I hope and I pray that by not allowing the Presidency to be involved in divisions and deep partisanship, I shall be able to pass on to my successor a stronger office--strong enough to guard and defend all the people against all the storms that the future may bring us.
You men and women who have come here to this great progressive city of Chicago, led by this dynamic and great public servant, Dick Daley, are yourselves charged with a peculiar responsibility. You are yourselves trustees, legally accepted trustees and legally selected trustees of a great institution on which the freedom of our land utterly depends.
The security, the success of our country, what happens to us tomorrow--rests squarely upon the media which disseminate the truth on which the decisions of democracy are made.
An informed mind--and we get a great deal of our information from you--is the guardian genius of democracy.

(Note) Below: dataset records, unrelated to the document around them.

-- ==== Sys2Proof/Laws/Memory.lean ====
section
/-! SUPPORT. Laws of memory: a read after a write, and the canonical form that every operation over cells keeps. -/

namespace Sys2Proof.Machine

open Sys2Proof

/-! ### The canonical form -/

theorem wfFrom_mono (m : List Host.Cell) (lo lo' : Nat) (hle : lo' ≤ lo) (h : Memory.wfFrom lo m = true) : Memory.wfFrom lo' m = true := by
  cases m with
  | nil => rfl
  | cons x m =>
    simp only [Memory.wfFrom, Bool.and_eq_true, decide_eq_true_eq] at h ⊢
    exact ⟨⟨by omega, h.1.2⟩, h.2⟩

theorem cellSet_wfFrom (m : List Host.Cell) (lo a : Nat) (b : Byte) (ha : lo ≤ a) (h : Memory.wfFrom lo m = true) :
    Memory.wfFrom lo (cellSet m a b) = true := by
  induction m generalizing lo with
  | nil => by_cases hb : b = 0#8 <;> simp [cellSet, hb, Memory.wfFrom, ha]
  | cons x m ih =>
    obtain ⟨y, c⟩ := x
    simp only [Memory.wfFrom, Bool.and_eq_true, decide_eq_true_eq] at h
    simp only [cellSet]
    split_ifs with h1 h2 h3 h4
    · simp only [Memory.wfFrom, Bool.and_eq_true, decide_eq_true_eq]
      exact ⟨h.1, ih (y + 1) (by omega) h.2⟩
    · exact wfFrom_mono m (y + 1) lo (by omega) h.2
    · simp only [Memory.wfFrom, Bool.and_eq_true, decide_eq_true_eq]
      exact ⟨⟨ha, h3⟩, by rw [← h2]; exact h.2⟩
    · simp only [Memory.wfFrom, Bool.and_eq_true, decide_eq_true_eq]; exact h
    · simp only [Memory.wfFrom, Bool.and_eq_true, decide_eq_true_eq]
      exact ⟨⟨ha, h4⟩, ⟨by omega, h.1.2⟩, h.2⟩

/-- A byte written keeps the canonical form. -/
theorem cellSet_wf (m : List Host.Cell) (a : Nat) (b : Byte) (h : Memory.wf m = true) : Memory.wf (cellSet m a b) = true :=
  cellSet_wfFrom m 0 a b (Nat.zero_le _) h

/-- A byte string written keeps the canonical form. -/
theorem cellsPut_wf (m : List Host.Cell) (a : Nat) (bs : Bytes) (h : Memory.wf m = true) : Memory.wf (cellsPut m a bs) = true := by
  induction bs generalizing m a with
  | nil => exact h
  | cons b bs ih => exact ih _ _ (cellSet_wf m a b h)

theorem filter_wfFrom (p : Host.Cell → Bool) (m : List Host.Cell) (lo : Nat) (h : Memory.wfFrom lo m = true) :
    Memory.wfFrom lo (m.filter p) = true := by
  induction m generalizing lo with
  | nil => rfl
  | cons x m ih =>
    simp only [Memory.wfFrom, Bool.and_eq_true, decide_eq_true_eq] at h
    by_cases hp : p x
    · rw [List.filter_cons_of_pos hp]
      simp only [Memory.wfFrom, Bool.and_eq_true, decide_eq_true_eq]
      exact ⟨h.1, ih _ h.2⟩
    · rw [List.filter_cons_of_neg hp]
      exact wfFrom_mono _ (x.1 + 1) lo (by omega) (ih _ h.2)

/-- Cells dropped keep the canonical form. -/
theorem filter_wf (p : Host.Cell → Bool) (m : List Host.Cell) (h : Memory.wf m = true) : Memory.wf (m.filter p) = true := filter_wfFrom p m 0 h

theorem cellsZero_wf (m : List Host.Cell) (a n : Nat) (h : Memory.wf m = true) : Memory.wf (cellsZero m a n) = true := filter_wf _ m h

theorem foldl_cellSet_wf (l : List Host.Cell) (f : Host.Cell → Nat) (m : List Host.Cell) (h : Memory.wf m = true) :
    Memory.wf (l.foldl (fun m' c => cellSet m' (f c) c.2) m) = true := by
  induction l generalizing m with
  | nil => exact h
  | cons x l ih => exact ih _ (cellSet_wf m _ _ h)

/-- A copied span keeps the canonical form. -/
theorem cellsCopy_wf (m : List Host.Cell) (src dst n : Nat) (h : Memory.wf m = true) : Memory.wf (cellsCopy m src dst n) = true :=
  foldl_cellSet_wf _ (fun c => dst + (c.1 - src)) _ (cellsZero_wf m dst n h)

theorem append_wfFrom (l r : List Host.Cell) (lo mid : Nat) (hl : Memory.wfFrom lo l = true) (hb : ∀ c ∈ l, c.1 < mid)
    (hr : Memory.wfFrom mid r = true) (hlo : lo ≤ mid) : Memory.wfFrom lo (l ++ r) = true := by
  induction l generalizing lo with
  | nil => exact wfFrom_mono r mid lo hlo hr
  | cons x l ih =>
    simp only [Memory.wfFrom, Bool.and_eq_true, decide_eq_true_eq, List.cons_append] at hl ⊢
    have hx := hb x (by simp)
    exact ⟨hl.1, ih _ hl.2 (fun c hc => hb c (by simp [hc])) (by omega)⟩

theorem rangeMap_wfFrom (a k n : Nat) (f : Nat → Byte) :
    Memory.wfFrom (a + k) (((List.range' k n).map (fun i => (a + i, f (a + i)))).filter (fun (c : Nat × Byte) => decide (c.2 ≠ 0))) = true := by
  induction n generalizing k with
  | zero => rfl
  | succ n ih =>
    rw [List.range'_succ, List.map_cons]
    by_cases h : f (a + k) = 0
    · rw [List.filter_cons_of_neg (by simp [h])]
      exact wfFrom_mono _ (a + (k + 1)) _ (by omega) (ih (k + 1))
    · rw [List.filter_cons, if_pos (decide_eq_true h)]
      simp only [Memory.wfFrom, Bool.and_eq_true, decide_eq_true_eq]
      exact ⟨⟨Nat.le_refl _, h⟩, ih (k + 1)⟩

theorem high_wfFrom (m : List Host.Cell) (lo b : Nat) (h : Memory.wfFrom lo m = true) :
    Memory.wfFrom b (m.filter (fun c => decide (b ≤ c.1))) = true := by
  induction m generalizing lo with
  | nil => rfl
  | cons x m ih =>
    simp only [Memory.wfFrom, Bool.and_eq_true, decide_eq_true_eq] at h
    by_cases hp : b ≤ x.1
    · rw [List.filter_cons_of_pos (by simpa using hp)]
      simp only [Memory.wfFrom, Bool.and_eq_true, decide_eq_true_eq]
      exact ⟨⟨hp, h.1.2⟩, filter_wfFrom _ m _ h.2⟩
    · rw [List.filter_cons_of_neg (by simpa using hp)]
      exact ih _ h.2

/-- A span given anew keeps the canonical form. -/
theorem cellsSplice_wf (m : List Host.Cell) (a n : Nat) (f : Nat → Byte) (h : Memory.wf m = true) : Memory.wf (cellsSplice m a n f) = true := by
  have mid : Memory.wfFrom a (((List.range n).map (fun i => (a + i, f (a + i)))).filter (fun (c : Nat × Byte) => decide (c.2 ≠ 0))) = true := by
    have := rangeMap_wfFrom a 0 n f
    rwa [← List.range_eq_range'] at this
  refine append_wfFrom _ _ 0 a (filter_wfFrom _ m 0 h) (fun c hc => by simpa using (List.mem_filter.1 hc).2) ?_ (Nat.zero_le _)
  refine append_wfFrom _ _ a (a + n) mid (fun c hc => ?_) (high_wfFrom m 0 (a + n) h) (by omega)
  obtain ⟨i, hi, rfl⟩ := List.mem_map.1 (List.mem_filter.1 hc).1
  simp only [List.mem_range] at hi
  simp only
  omega

/-! ### A read after a write -/

theorem cellGet_above (m : List Host.Cell) (lo a : Nat) (h : Memory.wfFrom lo m = true) (ha : a < lo) : cellGet m a = 0 := by
  induction m generalizing lo with
  | nil => rfl
  | cons x m ih =>
    obtain ⟨y, c⟩ := x
    simp only [Memory.wfFrom, Bool.and_eq_true, decide_eq_true_eq] at h
    rw [cellGet, if_neg (by omega)]
    exact ih (y + 1) h.2 (by omega)

theorem cellGet_cellSet_from (m : List Host.Cell) (lo a a' : Nat) (b : Byte) (h : Memory.wfFrom lo m = true) :
    cellGet (cellSet m a b) a' = if a = a' then b else cellGet m a' := by
  induction m generalizing lo with
  | nil =>
    by_cases hb : b = 0#8 <;> by_cases he : a = a' <;> simp [cellSet, cellGet, hb, he]
  | cons x m ih =>
    obtain ⟨y, c⟩ := x
    simp only [Memory.wfFrom, Bool.and_eq_true, decide_eq_true_eq] at h
    have ih := ih (y + 1) h.2
    have low : ∀ z, z ≤ y → cellGet m z = 0 := fun z hz => cellGet_above m (y + 1) z h.2 (by omega)
    rcases Nat.lt_trichotomy y a with h1 | h1 | h1
    · by_cases h2 : y = a'
      · subst h2
        have n : ¬a = y := by omega
        simp [cellSet, h1, cellGet, n]
      · simp [cellSet, h1, cellGet, h2, ih]
    · subst h1
      by_cases hb : b = 0#8 <;> by_cases h2 : y = a'
      · subst h2; simp [cellSet, hb, low y (Nat.le_refl _)]
      · simp [cellSet, hb, cellGet, h2]
      · simp [cellSet, hb, cellGet, h2]
      · simp [cellSet, hb, cellGet, h2]
    · have n1 : ¬y < a := by omega
      have n2 : ¬y = a := by omega
      by_cases hb : b = 0#8 <;> by_cases h2 : a = a'
      · subst h2; simp [cellSet, n1, n2, hb, cellGet, low a (by omega)]
      · simp [cellSet, n1, n2, hb, h2]
      · subst h2; simp [cellSet, n1, n2, hb, cellGet]
      · simp [cellSet, n1, n2, hb, cellGet, h2]

/-- A read of the byte just written gives it; every other byte is as it was. -/
theorem cellGet_cellSet (m : List Host.Cell) (a a' : Nat) (b : Byte) (h : Memory.wf m = true) :
    cellGet (cellSet m a b) a' = if a = a' then b else cellGet m a' := cellGet_cellSet_from m 0 a a' b h

/-- What lies outside a byte string written is as it was. -/
theorem cellGet_cellsPut_out (m : List Host.Cell) (a a' : Nat) (bs : Bytes) (h : Memory.wf m = true) (ho : a' < a ∨ a + bs.length ≤ a') :
    cellGet (cellsPut m a bs) a' = cellGet m a' := by
  induction bs generalizing m a with
  | nil => rfl
  | cons b bs ih =>
    simp only [List.length_cons] at ho
    rw [cellsPut, ih (cellSet m a b) (a + 1) (cellSet_wf m a b h) (by omega), cellGet_cellSet m a a' b h, if_neg (by omega)]

/-- A byte of a byte string written reads back. -/
theorem cellGet_cellsPut_in (m : List Host.Cell) (a : Nat) (bs : Bytes) (i : Nat) (h : Memory.wf m = true) (hi : i < bs.length) :
    cellGet (cellsPut m a bs) (a + i) = bs.getD i 0 := by
  induction bs generalizing m a i with
  | nil => simp at hi
  | cons b bs ih =>
    rw [cellsPut]
    cases i with
    | zero =>
      rw [cellGet_cellsPut_out _ _ _ _ (cellSet_wf m a b h) (by omega), cellGet_cellSet m a _ b h, if_pos (by omega)]; rfl
    | succ i =>
      have := ih (cellSet m a b) (a + 1) i (cellSet_wf m a b h) (by simpa using hi)
      rw [show a + (i + 1) = a + 1 + i by omega, this]; rfl

end Sys2Proof.Machine
end

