/-! `foldJournal` -/
@[simp] theorem foldJournal_pending : (foldJournal s).pending = s.pending := rfl
@[simp] theorem foldJournal_time : (foldJournal s).time = s.time := rfl
@[simp] theorem foldJournal_freeCtr : (foldJournal s).freeCtr = s.freeCtr := rfl
@[simp] theorem foldJournal_regs : (foldJournal s).regs = s.regs := rfl
@[simp] theorem foldJournal_pend : (foldJournal s).pend = s.pend := rfl
@[simp] theorem foldJournal_dict : (foldJournal s).dict = s.dict := rfl
@[simp] theorem foldJournal_mem : (foldJournal s).mem = s.mem := rfl
@[simp] theorem foldJournal_poison : (foldJournal s).poison = s.poison := rfl
@[simp] theorem foldJournal_eng : (foldJournal s).eng = s.eng := rfl
@[simp] theorem foldJournal_hub : (foldJournal s).hub = s.hub := rfl
@[simp] theorem foldJournal_jobs : (foldJournal s).jobs = s.jobs := rfl
@[simp] theorem foldJournal_fab : (foldJournal s).fab = s.fab := rfl
@[simp] theorem foldJournal_d2d : (foldJournal s).d2d = s.d2d := rfl
@[simp] theorem foldJournal_sec : (foldJournal s).sec = s.sec := rfl
@[simp] theorem foldJournal_rel : (foldJournal s).rel = s.rel := rfl
@[simp] theorem foldJournal_pow : (foldJournal s).pow = s.pow := rfl
@[simp] theorem foldJournal_mgmt : (foldJournal s).mgmt = s.mgmt := rfl

/-! `tierDrop` -/
@[simp] theorem tierDrop_pending (u : SpoolId) (k : Nat) : (tierDrop s u k).pending = s.pending := rfl
@[simp] theorem tierDrop_time (u : SpoolId) (k : Nat) : (tierDrop s u k).time = s.time := rfl
@[simp] theorem tierDrop_freeCtr (u : SpoolId) (k : Nat) : (tierDrop s u k).freeCtr = s.freeCtr := rfl
@[simp] theorem tierDrop_regs (u : SpoolId) (k : Nat) : (tierDrop s u k).regs = s.regs := rfl
@[simp] theorem tierDrop_pend (u : SpoolId) (k : Nat) : (tierDrop s u k).pend = s.pend := rfl
@[simp] theorem tierDrop_dict (u : SpoolId) (k : Nat) : (tierDrop s u k).dict = s.dict := rfl
@[simp] theorem tierDrop_mem (u : SpoolId) (k : Nat) : (tierDrop s u k).mem = s.mem := rfl
@[simp] theorem tierDrop_poison (u : SpoolId) (k : Nat) : (tierDrop s u k).poison = s.poison := rfl
@[simp] theorem tierDrop_eng (u : SpoolId) (k : Nat) : (tierDrop s u k).eng = s.eng := rfl
@[simp] theorem tierDrop_dev (u : SpoolId) (k : Nat) : (tierDrop s u k).dev = s.dev := rfl
@[simp] theorem tierDrop_jobs (u : SpoolId) (k : Nat) : (tierDrop s u k).jobs = s.jobs := rfl
@[simp] theorem tierDrop_fab (u : SpoolId) (k : Nat) : (tierDrop s u k).fab = s.fab := rfl
@[simp] theorem tierDrop_d2d (u : SpoolId) (k : Nat) : (tierDrop s u k).d2d = s.d2d := rfl
@[simp] theorem tierDrop_sec (u : SpoolId) (k : Nat) : (tierDrop s u k).sec = s.sec := rfl
@[simp] theorem tierDrop_rel (u : SpoolId) (k : Nat) : (tierDrop s u k).rel = s.rel := rfl
@[simp] theorem tierDrop_pow (u : SpoolId) (k : Nat) : (tierDrop s u k).pow = s.pow := rfl
@[simp] theorem tierDrop_mgmt (u : SpoolId) (k : Nat) : (tierDrop s u k).mgmt = s.mgmt := rfl

/-! `dropConsults` -/
@[simp] theorem dropConsults_pending (f : XlateReq → Bool) : (dropConsults s f).pending = s.pending := rfl
@[simp] theorem dropConsults_time (f : XlateReq → Bool) : (dropConsults s f).time = s.time := rfl
@[simp] theorem dropConsults_freeCtr (f : XlateReq → Bool) : (dropConsults s f).freeCtr = s.freeCtr := rfl
@[simp] theorem dropConsults_regs (f : XlateReq → Bool) : (dropConsults s f).regs = s.regs := rfl
@[simp] theorem dropConsults_pend (f : XlateReq → Bool) : (dropConsults s f).pend = s.pend := rfl
@[simp] theorem dropConsults_dict (f : XlateReq → Bool) : (dropConsults s f).dict = s.dict := rfl
@[simp] theorem dropConsults_mem (f : XlateReq → Bool) : (dropConsults s f).mem = s.mem := rfl
@[simp] theorem dropConsults_poison (f : XlateReq → Bool) : (dropConsults s f).poison = s.poison := rfl
@[simp] theorem dropConsults_eng (f : XlateReq → Bool) : (dropConsults s f).eng = s.eng := rfl
@[simp] theorem dropConsults_dev (f : XlateReq → Bool) : (dropConsults s f).dev = s.dev := rfl
@[simp] theorem dropConsults_jobs (f : XlateReq → Bool) : (dropConsults s f).jobs = s.jobs := rfl
@[simp] theorem dropConsults_fab (f : XlateReq → Bool) : (dropConsults s f).fab = s.fab := rfl
@[simp] theorem dropConsults_d2d (f : XlateReq → Bool) : (dropConsults s f).d2d = s.d2d := rfl
@[simp] theorem dropConsults_sec (f : XlateReq → Bool) : (dropConsults s f).sec = s.sec := rfl
@[simp] theorem dropConsults_rel (f : XlateReq → Bool) : (dropConsults s f).rel = s.rel := rfl
@[simp] theorem dropConsults_pow (f : XlateReq → Bool) : (dropConsults s f).pow = s.pow := rfl
@[simp] theorem dropConsults_mgmt (f : XlateReq → Bool) : (dropConsults s f).mgmt = s.mgmt := rfl

/-! `tick` -/
@[simp] theorem tick_pending : (tick s).pending = s.pending := rfl
@[simp] theorem tick_freeCtr : (tick s).freeCtr = s.freeCtr := rfl
@[simp] theorem tick_regs : (tick s).regs = s.regs := rfl
@[simp] theorem tick_pend : (tick s).pend = s.pend := rfl
@[simp] theorem tick_dict : (tick s).dict = s.dict := rfl
@[simp] theorem tick_mem : (tick s).mem = s.mem := rfl
@[simp] theorem tick_poison : (tick s).poison = s.poison := rfl
@[simp] theorem tick_eng : (tick s).eng = s.eng := rfl
@[simp] theorem tick_hub : (tick s).hub = s.hub := rfl
@[simp] theorem tick_dev : (tick s).dev = s.dev := rfl
@[simp] theorem tick_jobs : (tick s).jobs = s.jobs := rfl
@[simp] theorem tick_fab : (tick s).fab = s.fab := rfl
@[simp] theorem tick_d2d : (tick s).d2d = s.d2d := rfl
@[simp] theorem tick_sec : (tick s).sec = s.sec := rfl
@[simp] theorem tick_rel : (tick s).rel = s.rel := rfl
@[simp] theorem tick_pow : (tick s).pow = s.pow := rfl
@[simp] theorem tick_mgmt : (tick s).mgmt = s.mgmt := rfl

end Sys2Proof.Machine
end

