-- ==== Sys2Proof/Machine/MxWord.lean ====
section
/-! DEFINITION. What a Spindle core does on a custom-0 word (R121). -/

namespace Sys2Proof.Machine

open Sys2Proof

/-- A custom-0 word on a core: its matrix-issue instruction, or for funct3 7 an illegal instruction (R121). A core in reset or halted
fetches none. -/
def execMxWord (c : CoreId) (w : BitVec 32) (s : State) : Host.Outcome State Fault Refusal :=
  match mxDecode c w.toNat with
  | some i => exec i s
  | none => .next (match hartOf s c with
    | none => s
    | some h => illegal s c h)

end Sys2Proof.Machine
end

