-- ==== Sys2Proof/Tests/Slice0.lean ====
section
/-! SUPPORT. Small states, and for every statement of Obligations.lean with hypotheses a theorem that shows states and operands which meet them, clause
by clause; ill-formed commands that `Instr.wf` refuses; and steps of single commands. -/

open Sys2Proof Sys2Proof.Machine

section

set_option Elab.async false
set_option linter.unusedVariables false

/-! ### Small states for the witnesses -/

def wBytes (n : Nat) (l : List (Nat × Nat × Nat)) : Bytes :=
  l.foldl (fun b x => b.take x.1 ++ natLE x.2.1 x.2.2 ++ b.drop (x.1 + x.2.1)) (List.replicate n 0)

def wReg (s : State) (r : Reg) (l : List (Fd × Nat)) : State := l.foldl (fun s x => setF s r x.1 x.2) s

/-- Partition 0 owns engines 0 to 15, cores 0 to 63 and 1 TiB of bulk; partition 1 the rest. -/
def wOwn : State :=
  [(oPartEngines 0, 4, 0xFFFF), (oPartEngines 1, 4, 0xFFFF0000), (oPartCores 0, 16, 2 ^ 64 - 1), (oPartCores 1, 16, 2 ^ 128 - 2 ^ 64),
   (oPartBulk 0, 4, 65536 * 1024), (oPartBulk 1, 4, 65536 * 512 + 1024), (oPartSpread 0, 4, 65536 * 8), (oPartFlash 0, 8, 2 ^ 32 * 1024),
   (oPartFlash 1, 8, 2 ^ 32 * 1024 + 1024)].foldl (fun s x => setObjNat s x.1 x.2.1 x.2.2) State.reset

/-- Context slot 0 of engine 0 is partition 0's, under ASTAG 1, whose whole address space lies on the bulk tier; bobbins 0 and 1 are
READY, 2 is EMPTY, 3 is FILLING under a mark, 4 is staging, 5 belongs to slot 1, 6 is empty. -/
def wEng : State :=
  let s := wReg wOwn (rCtxCfg 0 0) [(fCtxCfgAstag, 1), (fCtxCfgPartition, 0), (fCtxCfgValid, 1), (fCtxCfgEpoch, 1)]
  let s := (List.range 7).foldl (fun s b => wReg s (rBobCfg 0 b)
    [(fBobCfgBase, b), (fBobCfgSize, 0), (fBobCfgOwner, if b = 5 then 1 else 0), (fBobCfgValid, 1), (fBobCfgStaging, if b = 4 then 1 else 0)]) s
  let s := setBob s 0 0 bReady 0 false 2
  let s := setBob s 0 1 bReady 0 false 1
  let s := setBob s 0 2 bEmpty 0 false 0
  let s := setBob s 0 3 bFilling 0 true 0
  let s := setBob s 0 5 bEmpty 0 false 0
  let s := setBob s 0 6 bEmpty 0 false 0
  setEngAux s 0 { engAux s 0 with rc := [
    { astag := 1, start := 0, len := 2 ^ 40, mpa := 0, r := true, w := true, x := true, remote := true, shared := false, hint := 0, replay := false, rootReplay := false,
      part := 0, consulted := false }] }

def u0 : SpoolId := ⟨0, 0, 0⟩

def wCmd (bs : Bytes) : Cmd :=
  { slot := 0, nslots := 1, bytes := bs, poisonFirst := false, poisonLater := false, phase := .fetched, order := 0, step := 0, status := 0, detail := 0,
    stall := .none, first := none, fills := [], reads := [], readers := 0, cont := false, since := 0, outBase := 0, outLen := 0, deps := [] }

def wLate (bs : Bytes) : Cmd := { wCmd bs with poisonLater := true }
def wRun (bs : Bytes) : Cmd := { wCmd bs with phase := .started }
def wEnd (bs : Bytes) (st : Nat) : Cmd := { wCmd bs with phase := .ended, status := st }

/-- An ACTIVE spool with commands in its fetch buffer. -/
def wSp (s : State) (cs : List Cmd) : State :=
  let s := wReg s (rSqTail 0 0 0) [(fSqTailTail, 16)]
  setSpool (setSpState s u0 spActive) u0 { spool s u0 with fetched := cs.length, cmds := cs }

def bZero : Bytes := wBytes 64 [(0, 1, 0x01), (8, 1, 18), (11, 1, 2), (16, 4, 100), (32, 4, 8)]
def bCopy : Bytes := wBytes 64 [(0, 1, 0x01), (8, 1, 1), (10, 1, 2), (16, 4, 100), (32, 4, 0x8000)]
def bInline : Bytes := wBytes 256 [(0, 1, 0x02), (8, 1, 1), (9, 1, 5), (10, 1, 2), (16, 4, 3), (64, 5, 0x0504030201)]
def bMat (op : Nat) (load : Bool) : Bytes :=
  wBytes 64 [(0, 1, op), (8, 4, 3 + 3 * 2 ^ 5 + 2 ^ 17 + (if load then 2 ^ 18 else 0)), (16, 2, 1), (18, 2, 1), (20, 2, 4), (22, 2, 9), (28, 1, 0), (29, 1, 1),
    (35, 1, 4), (36, 2, 256), (38, 2, 1), (44, 2, 256), (48, 4, 0x9000), (56, 4, 4)]
def bEw (a : Nat) : Bytes := wBytes 64 [(0, 1, 0x18), (8, 4, 3 + 3 * 2 ^ 5), (16, 4, 3), (28, 1, a), (29, 1, 1), (48, 4, 0x9000)]
def bVec (x : Nat) : Bytes :=
  wBytes 64 [(0, 1, 0x20), (8, 4, 0), (16, 4, 4), (20, 4, 1), (32, 1, x), (33, 1, 1), (34, 1, 2), (35, 1, 0), (52, 2, 16), (54, 2, 16), (56, 2, 16)]
def bTask (i budget : Nat) : Bytes := wBytes 64 [(0, 1, 0x60), (8, 1, i), (9, 1, 5), (12, 4, budget), (40, 4, 0xFFFFFFFF)]
def bWait (v : Nat) (tmo : Nat) : Bytes := wBytes 64 [(0, 1, 0x51), (8, 1, 1), (12, 4, tmo), (16, 4, 0x7000), (24, 8, v)]
def bSignal : Bytes := wBytes 64 [(0, 1, 0x50), (16, 4, 0x7000), (24, 8, 77)]
def bFence : Bytes := wBytes 64 [(0, 1, 0x52)]
def bPrefetch : Bytes := wBytes 64 [(0, 1, 0x70), (24, 4, 65536)]
def bCard (mode : Nat) : Bytes :=
  wBytes 64 [(0, 1, 0x30), (8, 1, mode), (9, 1, if mode = 0 then 2 else 0), (16, 4, 0x8000), (24, 4, 1), (28, 2, 1), (30, 2, 1 - mode), (32, 4, 0xA000), (40, 4, 16)]
def bColl (op : Nat) : Bytes :=
  wBytes 64 [(0, 1, 0x40), (8, 1, op), (10, 2, if op < 8 then 0 else 9), (16, 4, if op = 10 then 4 else 256), (24, 4, 0x8000), (32, 4, 0xA000)]
def bDisp (op : Nat) : Bytes :=
  wBytes 64 [(0, 1, op), (8, 1, 1), (9, 1, if op = 0x41 then 3 else 0), (10, 2, if op = 0x41 then 1 else 0), (12, 4, 1), (16, 2, 4), (18, 2, 0), (20, 4, 16), (24, 4, 0x8000), (32, 4, 0x8100),
    (40, 4, 0x8200), (48, 4, 0x8300)]

/-- Group 0 of peers 7 (this module) and 9, a connection to peer 9, and ASTAG 1 for the hub's work. -/
def wFab : State :=
  let s := wReg (wReg (wReg wEng rGrpTable [(fGrpTableBase, 0x1000)]) (rJobCfg 0) [(fJobCfgAstag, 1)]) (rFabPort 0) [(fFabPortState, 2)]
  let s := { s with mgmt := { s.mgmt with applied := [(oPeerId, natLE 2 7), (oPeerIdValid, [1])] }, hub := { s.hub with rc := (engAux s 0).rc } }
  let s := rawWrite (rawWrite s 0x40000 (wBytes 64 [(0, 2, 2), (4, 1, 1), (8, 4, 0x50000)])) 0x50000 [7, 0, 9, 0]
  let s := setConn s 3 { open_ := true, peer := 9, part := 0, remote := 5, astag := 1, planes := 1, winLog2 := 6 }
  { s with fab := { s.fab with cached := [3], ready := true } }


/-- A set held under ACC_ID 0, a task slot of each kind and a Carder share. -/
def wHeld : State :=
  let s := setEngAux wEng 0 { engAux wEng 0 with accs := [{ n := 0, id := 0, m := 1, cols := 1, aRows := 1, u := u0, slot := 3, tiles := [] }] }
  let s := wReg (wReg s (rSchedSlot 0 0) [(fSchedSlotOwner, 0), (fSchedSlotEnable, 1)]) (rSchedSlot 0 1) [(fSchedSlotOwner, 2), (fSchedSlotEnable, 1)]
  setObjNat s (oCarderShareP 0) 1 8

/-- A SIGNAL behind a product that goes on; a WAIT past its time. -/
def wTwo : State := wSp wEng [wRun (bMat 0x10 false), { wCmd bSignal with slot := 1 }]
def wLateWait : State := { wSp wEng [wRun (bWait 5 3)] with time := 3000 }

def wNoShare : State := setObjNat wEng (oCarderShareP 0) 1 0

def wLostPeer : State := setPeer wFab 9 { state := 2 }

/-- A DISPATCH and a COMBINE under way. -/
def wExpert : State :=
  { wFab with fab := { wFab.fab with
    disps := [{ id := 1, u := u0, slot := 0, group := 0, opid := 0, members := [7, 9], copies := [], grants := [], granted := [], rows := false, accepted := 0, dropped := 0, nack := 0, since := 0 }]
    combs := [{ id := 2, u := u0, slot := 0, group := 0, opid := 0, need := [(9, 0, 0)], rows := [], nack := 0, since := 0 }] } }

/-- Granule 0 in RESIDENT_HIGH at frame 3, granule 1 PROMOTING to frame 4, granule 2 DEMOTING from frame 5, granule 4 in RESIDENT_LOW. -/
def wGran : State :=
  let s := setGran wFab 0 { state := 2, frame := 3, astag := 1, part := 0 }
  let s := setGran s 1 { state := 1, frame := 4, astag := 1, part := 0 }
  setGran s 2 { state := 3, frame := 5, astag := 1, part := 0, copying := true }
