-- ==== Sys2Proof/Machine/RunControl.lean ====
section
/-! DEFINITION. The gate of a step and the fetch (45_run_control.md R130, 40_decode_and_step.md R76). -/

namespace Sys2Proof.Machine

/-- The gate (R130), the ceiling compared with `<` (C1, D6, log 7). -/
abbrev State.StepEnabled (s : State) : Prop :=
  s.status = .run ∧ s.pc < s.loadedSize ∧ s.instructionsExecuted < s.params.ceiling

/-- The fetch (R76): the word at pc, read from the memory as the previous step left it (R42). -/
def fetchWord (s : State) : Word := s.memRead s.pc

end Sys2Proof.Machine
end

So, you are the keepers of a trust. You must be just. You must guard and you must defend your media against the spirit of faction, against the works of divisiveness and bigotry, against the corrupting evils of partisanship in any guise.
For America's press, as for the American Presidency, the integrity and the responsibility and the freedom--the freedom to know the truth and let the truth make us free--must never be compromised or diluted or destroyed.
The defense of our media is your responsibility. Government cannot and must not and never will--as long as I have anything to do about it--intervene in that role.
But I do want to leave this thought with you as I leave you this morning: I hope that you will give this trust your closest care, acting as I know you can, to guard not only against the obvious, but to watch for the hidden--the sometimes unintentional, the often petty intrusions upon the integrity of the information by which Americans decide.
Men and women of the airways fully-as much as men and women of public service-have a public trust and if liberty is to survive and to succeed, that solemn trust must be faithfully kept. I do not want--and I don't think you want--to wake up some morning and find America changed because we slept when we should have been awake, because we remained silent when we should have spoken up, because we went along with what was popular and fashionable and "in" rather than what was necessary and what was right.
Being faithful to our trust ought to be the prime test of any public trustee in office or on the airways.
In any society, all you students of history know that a time of division is a time of danger. And in these times now we must never forget that "eternal vigilance is the price of liberty."
Thank you for wanting me to come. I've enjoyed it.